Identification of allelic regions and allelic genes

To obtain a subset of the A. vaga genome with high-confidence ploidy, we identified genomic regions that could be assigned into pairs of highly similar segments with conserved gene order. We initially searched for collinear groups of genes within the assembled A. vaga reference genome using MCScanX²⁸ (available at http://chibba.pgml.uga.edu/mcscan2/MCScanX.zip; accessed August 28, 2017) with an E-value cut-off of ≤1 × 10⁻⁵. MCScanX was run on the results of all-versus-all blastp search of the proteins predicted in the L1 diploid assembly. BLAST results were restricted to hits with E-value ≤1 × 10⁻¹⁰ with the maximum number of target sequences to output per query sequence set to 5.

To focus on the genomic regions for which ploidy could be inferred with high certainty, we extracted the subset of ‘allelic regions’ defined as collinear blocks with a high degree of collinearity (fraction of collinear genes in a block ≥0.7) and low synonymous divergence (average Ks ≤ 0.2). Coordinates of allelic regions were mapped into the coordinate system of the haploid sub-assembly, and only those regions that were fully contained within boundaries of the haploid contigs were retained. In addition, we delineated the subset of ‘allelic genes’ composed of collinear gene pairs embedded in allelic regions. Detailed descriptions of the procedure and of the obtained subsets are available in Supplementary Methods.

In contrast with the first published genome of A. vaga where multiple instances of collinear regions residing on the same contig and organized as palindromes were detected, we identified only a single palindrome. Although our relatively low N50 value does not allow a detailed analysis, this finding is in line with the findings of Nowell et al. who have not detected palindromes in the genome assembly of another Adineta species, A. ricciae¹³.

Mapping of Illumina reads

Trimmed Illumina HiSeq reads for each sequenced individual were aligned to the original (diploid) filtered L1 assembly and to the haploid sub-assembly with Bowtie 2 (version 2.3.2)⁶⁴ with parameters “--no-mixed --no-discordant” and the maximum insert size of 800 bp. Alignments of reads to the original assembly were used to filter out ambiguously mapped reads. Variant calling was performed from end-to-end alignments of filtered reads uniquely mapped to the haploid sub-assembly. Only properly paired reads with a high quality of mapping (MAPQ ≥ 20) were used for analyses. See Supplementary Methods for details on filtering.

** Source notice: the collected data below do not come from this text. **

@[simp] theorem State.setPairSt_pending (s : State) (i : Nat) (v : PairSt) : (s.setPairSt i v).pending = s.pending := rfl
@[simp] theorem State.setPairSt_part (s : State) (i : Nat) (v : PairSt) : (s.setPairSt i v).part = s.part := rfl
@[simp] theorem State.setPairSt_fuses (s : State) (i : Nat) (v : PairSt) : (s.setPairSt i v).fuses = s.fuses := rfl
@[simp] theorem State.setPairSt_dict (s : State) (i : Nat) (v : PairSt) : (s.setPairSt i v).dict = s.dict := rfl
@[simp] theorem State.setPairSt_mem (s : State) (i : Nat) (v : PairSt) : (s.setPairSt i v).mem = s.mem := rfl
@[simp] theorem State.setPairSt_out (s : State) (i : Nat) (v : PairSt) : (s.setPairSt i v).out = s.out := rfl
@[simp] theorem State.setPairSt_free (s : State) (i : Nat) (v : PairSt) : (s.setPairSt i v).free = s.free := rfl
@[simp] theorem State.setPairSt_can (s : State) (i : Nat) (v : PairSt) : (s.setPairSt i v).can = s.can := rfl
@[simp] theorem State.setPairSt_boxes (s : State) (i : Nat) (v : PairSt) : (s.setPairSt i v).boxes = s.boxes := rfl
@[simp] theorem State.setPairSt_flash (s : State) (i : Nat) (v : PairSt) : (s.setPairSt i v).flash = s.flash := rfl
@[simp] theorem State.setPairSt_boot (s : State) (i : Nat) (v : PairSt) : (s.setPairSt i v).boot = s.boot := rfl
@[simp] theorem State.setPairSt_pace (s : State) (i : Nat) (v : PairSt) : (s.setPairSt i v).pace = s.pace := rfl
@[simp] theorem State.setPairSt_streams (s : State) (i : Nat) (v : PairSt) : (s.setPairSt i v).streams = s.streams := rfl
@[simp] theorem State.setPairSt_released (s : State) (i : Nat) (v : PairSt) : (s.setPairSt i v).released = s.released := rfl
@[simp] theorem State.setPairSt_slices (s : State) (i : Nat) (v : PairSt) : (s.setPairSt i v).slices = s.slices := rfl
@[simp] theorem State.setPairSt_mdioRead (s : State) (i : Nat) (v : PairSt) : (s.setPairSt i v).mdioRead = s.mdioRead := rfl
@[simp] theorem State.setPairSt_csi (s : State) (i : Nat) (v : PairSt) : (s.setPairSt i v).csi = s.csi := rfl
@[simp] theorem State.setPairSt_anchors (s : State) (i : Nat) (v : PairSt) : (s.setPairSt i v).anchors = s.anchors := rfl
@[simp] theorem State.setPairSt_gen (s : State) (i : Nat) (v : PairSt) : (s.setPairSt i v).gen = s.gen := rfl
@[simp] theorem State.setPairSt_raster (s : State) (i : Nat) (v : PairSt) : (s.setPairSt i v).raster = s.raster := rfl
@[simp] theorem State.setPairSt_ports (s : State) (i : Nat) (v : PairSt) : (s.setPairSt i v).ports = s.ports := rfl
@[simp] theorem State.setPairSt_herds (s : State) (i : Nat) (v : PairSt) : (s.setPairSt i v).herds = s.herds := rfl
@[simp] theorem State.setPairSt_adapt (s : State) (i : Nat) (v : PairSt) : (s.setPairSt i v).adapt = s.adapt := rfl
@[simp] theorem State.setPairSt_rings (s : State) (i : Nat) (v : PairSt) : (s.setPairSt i v).rings = s.rings := rfl
@[simp] theorem State.setPairSt_jobs (s : State) (i : Nat) (v : PairSt) : (s.setPairSt i v).jobs = s.jobs := rfl
@[simp] theorem State.setPairSt_parts (s : State) (i : Nat) (v : PairSt) : (s.setPairSt i v).parts = s.parts := rfl
@[simp] theorem State.setPairSt_fc (s : State) (i : Nat) (v : PairSt) : (s.setPairSt i v).fc = s.fc := rfl
@[simp] theorem State.setPairSt_inputs (s : State) (i : Nat) (v : PairSt) : (s.setPairSt i v).inputs = s.inputs := rfl
@[simp] theorem State.setPairSt_security (s : State) (i : Nat) (v : PairSt) : (s.setPairSt i v).security = s.security := rfl
@[simp] theorem State.setPairSt_peers (s : State) (i : Nat) (v : PairSt) : (s.setPairSt i v).peers = s.peers := rfl
@[simp] theorem State.setPairSt_tap (s : State) (i : Nat) (v : PairSt) : (s.setPairSt i v).tap = s.tap := rfl
@[simp] theorem State.setPairSt_meters (s : State) (i : Nat) (v : PairSt) : (s.setPairSt i v).meters = s.meters := rfl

Variant calling and filtering

Variant calls were generated using the SAMtools⁶⁵ mpileup utility (v.1.4.1) with the parameters “-aa -u -t DP,AD,ADF,ADR” followed by the command “bcftools call” with the “-m” option. The obtained raw genotype calls were subjected to stringent filtering as follows. For the main analyses, we excluded sites (1) with SNPs within 10 bp of an indel, (2) with missing genotypes or QUAL value <50, (3) located on contigs from the haploid sub-assembly shorter than 1000 bp, (4) within repetitive regions, (5) with low coverage (DP < 10 in any of the samples), (6) with an extremely high depth of coverage, or (7) within the windows that were outliers for SNP density. Filtering was carried out using combinations of BCFtools (v.1.4.1, https://samtools.github.io/bcftools/), VCFtools (v. 0.1.15)⁶⁶, bedtools (v2.26.0)⁶⁷, and SnpSift (v.4.3 s)⁶⁸ utilities. Details on filtering criteria and SNP datasets used for different analyses are provided in Supplementary Methods. The total numbers of sites included in the main SNP datasets (SNP datasets I and II) are listed in Supplementary Table 5.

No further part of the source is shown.